[[ MATERIAL SUPPLIED, beginning ]]

/-- The value that LDFE or LDFEC gives: 0 from a poisoned word, which brings ECC_UNCORRECTABLE (R186). -/
def State.wordValue (s : State) (tid : Nat) (loc : Loc) : Word × State :=
  match s.poisoned loc.key 8 with
  | some p => (0, s.queueTrap tid ⟨0x13, loc.poisonAt p⟩)
  | none => (s.rdWord loc.key, s)

/-- An MT that JOINW saved goes to the bottom of a core's deque (R50, R233). -/
def State.wakeJoin (s : State) (tid c : Nat) : State :=
  (s.modThread tid (fun t =>
    { t with state := .unplaced, core := c, origin := c })).pushDeque c tid

/-- The release scope of an enqueue through a head (R240); none for a field that is no head. -/
def Thread.headRelease (t : Thread) (f : Nat) : Option Nat :=
  if f < 112 ∨ f > 119 then none
  else if headKind (t.headOf (f - 112)) = 6 then some 4
  else some (headScope (t.headOf (f - 112)))

/-- The accesses that the writes through some fields wait for: their releases, and earlier acquires (R90, R240). -/
def State.enqueueIds (s : State) (tid : Nat) (t : Thread) (fs : List Nat) : List Nat :=
  fs.flatMap (fun f =>
    match t.headRelease f with
    | some sc => s.releaseIds tid sc ++ s.acquireIds tid
    | none => [])

/-- An instruction with its results at hand stalls until they may be enqueued, with the room held (R90 step 4). -/
def State.stallEnqueue (s : State) (tid : Nat) (ws : List (Nat × Word)) (target : Option Word) (marker : Bool) : State :=
  match s.thread tid with
  | none => s
  | some t =>
    let ids := s.enqueueIds tid t (ws.map (fun w => w.1))
    (ws.foldl (fun s w => s.reserveHead tid w.1 true) s).modThread tid (fun t =>
      { t with stalled := some (.heads ws target), hold := ids, marked := marker, state := .ready, wait := none })

/-- The value that a satisfied LDFE or LDFEC writes: at once, or through a head once its release may be performed. -/
def State.giveWaited (s : State) (w : Waiter) (x : Word) : State :=
  if w.dest < 112 ∨ w.dest > 119 then (s.writeField w.tid w.dest x w.taint).retire w.tid w.marked none
  else s.stallEnqueue w.tid [(w.dest, x)] none w.marked

/-- The sources of a waiting instruction are dequeued as it completes (R90): what it held in reserve. -/
def State.takeSources (s : State) (tid : Nat) : State :=
  let srcs := (((s.thread tid).bind (fun t => t.wait)).map (fun w => w.srcs)).getD []
  match (s.dropGrip tid).readFields tid srcs with
  | some (_, s') => s'
  | none => s.dropGrip tid

/-- One satisfied waiter completes (R201, R203, R233). `at'` is the core whose deque a resumed MT joins. An LDFE of a poisoned
word gives 0 and empties it all the same (DESIGN CHOICE, log 72). -/
def State.completeWaiter (s : State) (w : Waiter) (at' : Nat) : State :=
  let s := { s with waiters := s.waiters.filter (fun v => v.tid ≠ w.tid) }.takeSources w.tid
  match w.kind with
  | .joinw =>
    match s.thread w.tid with
    | some t => if t.kind = .mt then s.wakeJoin w.tid at' else s.retire w.tid w.marked none
    | none => s
  | .waitge _ => s.retire w.tid w.marked none
  | .ldfe =>
    let (x, s) := s.wordValue w.tid w.loc
    (s.setFull w.loc.key false).giveWaited w x
  | .ldfec =>
    let (x, s) := s.wordValue w.tid w.loc
    s.giveWaited w x

/-- The waiters on the word at k re-evaluated in the order of their registration (R203). -/
def State.evalWaiters (s : State) (k at' : Nat) : State :=
  (s.waiters.filter (fun w => w.loc.key = k)).foldl
    (fun s w => if s.waiters.any (fun v => v.tid = w.tid) && s.waiterHolds w then s.completeWaiter w at' else s) s

/-- What follows a write of n bytes at a place: waiters, then watch entries, of every word it touches (R203, R274). -/
def State.afterWrite (s : State) (loc : Loc) (n at' : Nat) : State :=
  ((List.range (n / 8 + 2)).map (fun i => loc.key - loc.key % 8 + 8 * i)).foldl
    (fun s k => if k < loc.key + n then (s.evalWaiters k at').evalWatch k loc.home else s) s

/-- Bytes written at a home by a store, a copy or an add (R182, R186, R187; R7 for the control words of R40). -/
def State.writeAt (s : State) (loc : Loc) (bs : List Byte) (at' : Nat) : State :=
  let s := ((s.invalidate loc.key loc.home).wrBytes loc.key (s.fieldBytes loc.key bs)).clearPoison loc.key bs.length
  (s.emptyWords loc bs.length).afterWrite loc bs.length at'

/-- The atomic add of an 8-byte word at its home: CADD, CSIG, join words, ADD actions (R187, R223). A poisoned word is
not added to (R186); a CADD of one is dropped and nothing reports it (DESIGN CHOICE, log 74). -/
def State.addAt (s : State) (loc : Loc) (x : Word) (at' : Nat) : State :=
  if (s.poisoned loc.key 8).isSome then s
  else s.writeAt loc (bytesOf 8 (s.rdWord loc.key + x).toNat) at'

/-- The element that a load of a typed window gives (R73, R74, R192): value and flags. -/
def loadLane (window x : Nat) : Nat × Flags :=
  match window with
  | 2 => fconvert B16 F32 .rne x
  | 3 => fconvert F16 F32 .rne x
  | 4 => fconvert E4 F32 .rne x
  | 5 => fconvert E5 F32 .rne x
  | 7 => (ofSigned 32 (toSigned 8 x), 0#5)
  | _ => (x, 0#5)

/-- w bits of a vector replaced at lane i. -/
def setLane (w i : Nat) (v : Vec) (x : Nat) : Vec :=
  let m : Vec := BitVec.ofNat 512 ((2 ^ w - 1) * 2 ^ (w * i))
  (v &&& ~~~m) ||| BitVec.ofNat 512 (x % 2 ^ w * 2 ^ (w * i))

/-- Lane i of w bits. -/
def getLane (w i : Nat) (v : Vec) : Nat := v.toNat / 2 ^ (w * i) % 2 ^ w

[[ MATERIAL SUPPLIED, end ]]

=== THE PROBLEM ===
Begin with the line that has "(fun s w => if" in the listing above and end after the line that has "not added to"; output those lines exactly.

=== RESPONSE TO THE TASK ===
    (fun s w => if s.waiters.any (fun v => v.tid = w.tid) && s.waiterHolds w then s.completeWaiter w at' else s) s

/-- What follows a write of n bytes at a place: waiters, then watch entries, of every word it touches (R203, R274). -/
def State.afterWrite (s : State) (loc : Loc) (n at' : Nat) : State :=
  ((List.range (n / 8 + 2)).map (fun i => loc.key - loc.key % 8 + 8 * i)).foldl
    (fun s k => if k < loc.key + n then (s.evalWaiters k at').evalWatch k loc.home else s) s

/-- Bytes written at a home by a store, a copy or an add (R182, R186, R187; R7 for the control words of R40). -/
def State.writeAt (s : State) (loc : Loc) (bs : List Byte) (at' : Nat) : State :=
  let s := ((s.invalidate loc.key loc.home).wrBytes loc.key (s.fieldBytes loc.key bs)).clearPoison loc.key bs.length
  (s.emptyWords loc bs.length).afterWrite loc bs.length at'

/-- The atomic add of an 8-byte word at its home: CADD, CSIG, join words, ADD actions (R187, R223). A poisoned word is
not added to (R186); a CADD of one is dropped and nothing reports it (DESIGN CHOICE, log 74). -/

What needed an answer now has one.